Every entry has to be restated word for word.

(Beginning of Supplied material)

/-- MONITOR_SET, MONITOR_READ and MARK (R179, R183, R186, R187, R211): a MONITOR_SET that writes any of the four counters,
their blocks in ascending counter number, bits 7..4 of the write flags ignored; the counters not written stay, frozen is
cleared by a counter that is written and by FREEZE clear; its refusals; a read with and without the clear option; a MARK
of each kind of subject, and their refusals. The encodings of the response's items are those of
notes/assumptions/13.md. -/
def Obligations.MonitorRequestsSetReadAndMark : Prop :=
  (∀ (q f w : Byte) (blocks : Fin 4 → Fin 6 → Byte) (s : State), Ready s →
    let m := s.monitor
    let writes := fun i : Fin 4 => w.getLsbD i.val
    let body := [q, f, w] ++ ((List.finRange 4).filter writes).flatMap fun i => List.ofFn (blocks i)
    let sound := q.toNat ≤ 1 ∧ (∀ i, writes i = true → (blocks i 4).toNat ≤ 15)
      ∧ (writes 0 = true → (blocks 0 5).getLsbD 1 = false)
    (sound → ∃ m', Taken (.monitorSet body) s (monitorBytes m') { s with monitor := m' }
        ∧ (∀ i, m'.counters[i] = if writes i then
            { value := beNat [blocks i 0, blocks i 1, blocks i 2, blocks i 3], selection := (blocks i 4).toNat
              notify := (blocks i 5).getLsbD 0, await0 := (blocks i 5).getLsbD 1, gateOpen := false }
          else m.counters[i])
        ∧ m' = { m with counters := m'.counters, marked := decide (q = 1), freeze := f.getLsbD 0
                        frozen := m.frozen && f.getLsbD 0 && decide (∀ i, writes i = false) })
    ∧ (¬ sound → RefusedWith (.monitorSet body) s .range))
  ∧ ∀ (v : Byte) (s : State), Ready s →
    let m := s.monitor
    Taken (.monitorRead [v]) s (monitorBytes m)
        (if v.getLsbD 0 then { s with monitor := { m with snapshot := none, further := 0 } } else s)
    ∧ (∀ (p : Fin 24), p.val + 1 ≠ s.station.own →
      Taken (.mark [0, BitVec.ofNat 8 (p.val + 1), v]) s [if v.getLsbD 0 then 1 else 0]
        { s with roster := s.roster.set p { s.roster[p] with marked := v.getLsbD 0 } })
    ∧ (∀ k : Fin 16, Taken (.mark [1, BitVec.ofNat 8 k.val, v]) s [if v.getLsbD 0 then 1 else 0]
        { s with pubs := s.pubs.set k { s.pubs[k] with marked := v.getLsbD 0 } })
    ∧ (∀ j : Fin 32, Taken (.mark [2, BitVec.ofNat 8 j.val, v]) s [if v.getLsbD 0 then 1 else 0]
        { s with subs := s.subs.set j { s.subs[j] with marked := v.getLsbD 0 } })
    ∧ (∀ kind n : Byte, (2 < kind.toNat ∨ (kind = 0 ∧ (n = 0 ∨ 24 < n.toNat ∨ n.toNat = s.station.own))
        ∨ (kind = 1 ∧ 15 < n.toNat) ∨ (kind = 2 ∧ 31 < n.toNat)) → RefusedWith (.mark [kind, n, v]) s .range)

(End of Supplied material)

Answer to the problem:
/-- MONITOR_SET, MONITOR_READ and MARK (R179, R183, R186, R187, R211): a MONITOR_SET that writes any of the four counters,
their blocks in ascending counter number, bits 7..4 of the write flags ignored; the counters not written stay, frozen is
cleared by a counter that is written and by FREEZE clear; its refusals; a read with and without the clear option; a MARK
of each kind of subject, and their refusals. The encodings of the response's items are those of
notes/assumptions/13.md. -/
def Obligations.MonitorRequestsSetReadAndMark : Prop :=
  (∀ (q f w : Byte) (blocks : Fin 4 → Fin 6 → Byte) (s : State), Ready s →
    let m := s.monitor
    let writes := fun i : Fin 4 => w.getLsbD i.val
    let body := [q, f, w] ++ ((List.finRange 4).filter writes).flatMap fun i => List.ofFn (blocks i)
    let sound := q.toNat ≤ 1 ∧ (∀ i, writes i = true → (blocks i 4).toNat ≤ 15)
      ∧ (writes 0 = true → (blocks 0 5).getLsbD 1 = false)
    (sound → ∃ m', Taken (.monitorSet body) s (monitorBytes m') { s with monitor := m' }
        ∧ (∀ i, m'.counters[i] = if writes i then
            { value := beNat [blocks i 0, blocks i 1, blocks i 2, blocks i 3], selection := (blocks i 4).toNat
              notify := (blocks i 5).getLsbD 0, await0 := (blocks i 5).getLsbD 1, gateOpen := false }
          else m.counters[i])
        ∧ m' = { m with counters := m'.counters, marked := decide (q = 1), freeze := f.getLsbD 0
                        frozen := m.frozen && f.getLsbD 0 && decide (∀ i, writes i = false) })
    ∧ (¬ sound → RefusedWith (.monitorSet body) s .range))
  ∧ ∀ (v : Byte) (s : State), Ready s →
    let m := s.monitor
    Taken (.monitorRead [v]) s (monitorBytes m)
        (if v.getLsbD 0 then { s with monitor := { m with snapshot := none, further := 0 } } else s)
    ∧ (∀ (p : Fin 24), p.val + 1 ≠ s.station.own →
      Taken (.mark [0, BitVec.ofNat 8 (p.val + 1), v]) s [if v.getLsbD 0 then 1 else 0]
        { s with roster := s.roster.set p { s.roster[p] with marked := v.getLsbD 0 } })
    ∧ (∀ k : Fin 16, Taken (.mark [1, BitVec.ofNat 8 k.val, v]) s [if v.getLsbD 0 then 1 else 0]
        { s with pubs := s.pubs.set k { s.pubs[k] with marked := v.getLsbD 0 } })
    ∧ (∀ j : Fin 32, Taken (.mark [2, BitVec.ofNat 8 j.val, v]) s [if v.getLsbD 0 then 1 else 0]
        { s with subs := s.subs.set j { s.subs[j] with marked := v.getLsbD 0 } })
    ∧ (∀ kind n : Byte, (2 < kind.toNat ∨ (kind = 0 ∧ (n = 0 ∨ 24 < n.toNat ∨ n.toNat = s.station.own))
        ∨ (kind = 1 ∧ 15 < n.toNat) ∨ (kind = 2 ∧ 31 < n.toNat)) → RefusedWith (.mark [kind, n, v]) s .range)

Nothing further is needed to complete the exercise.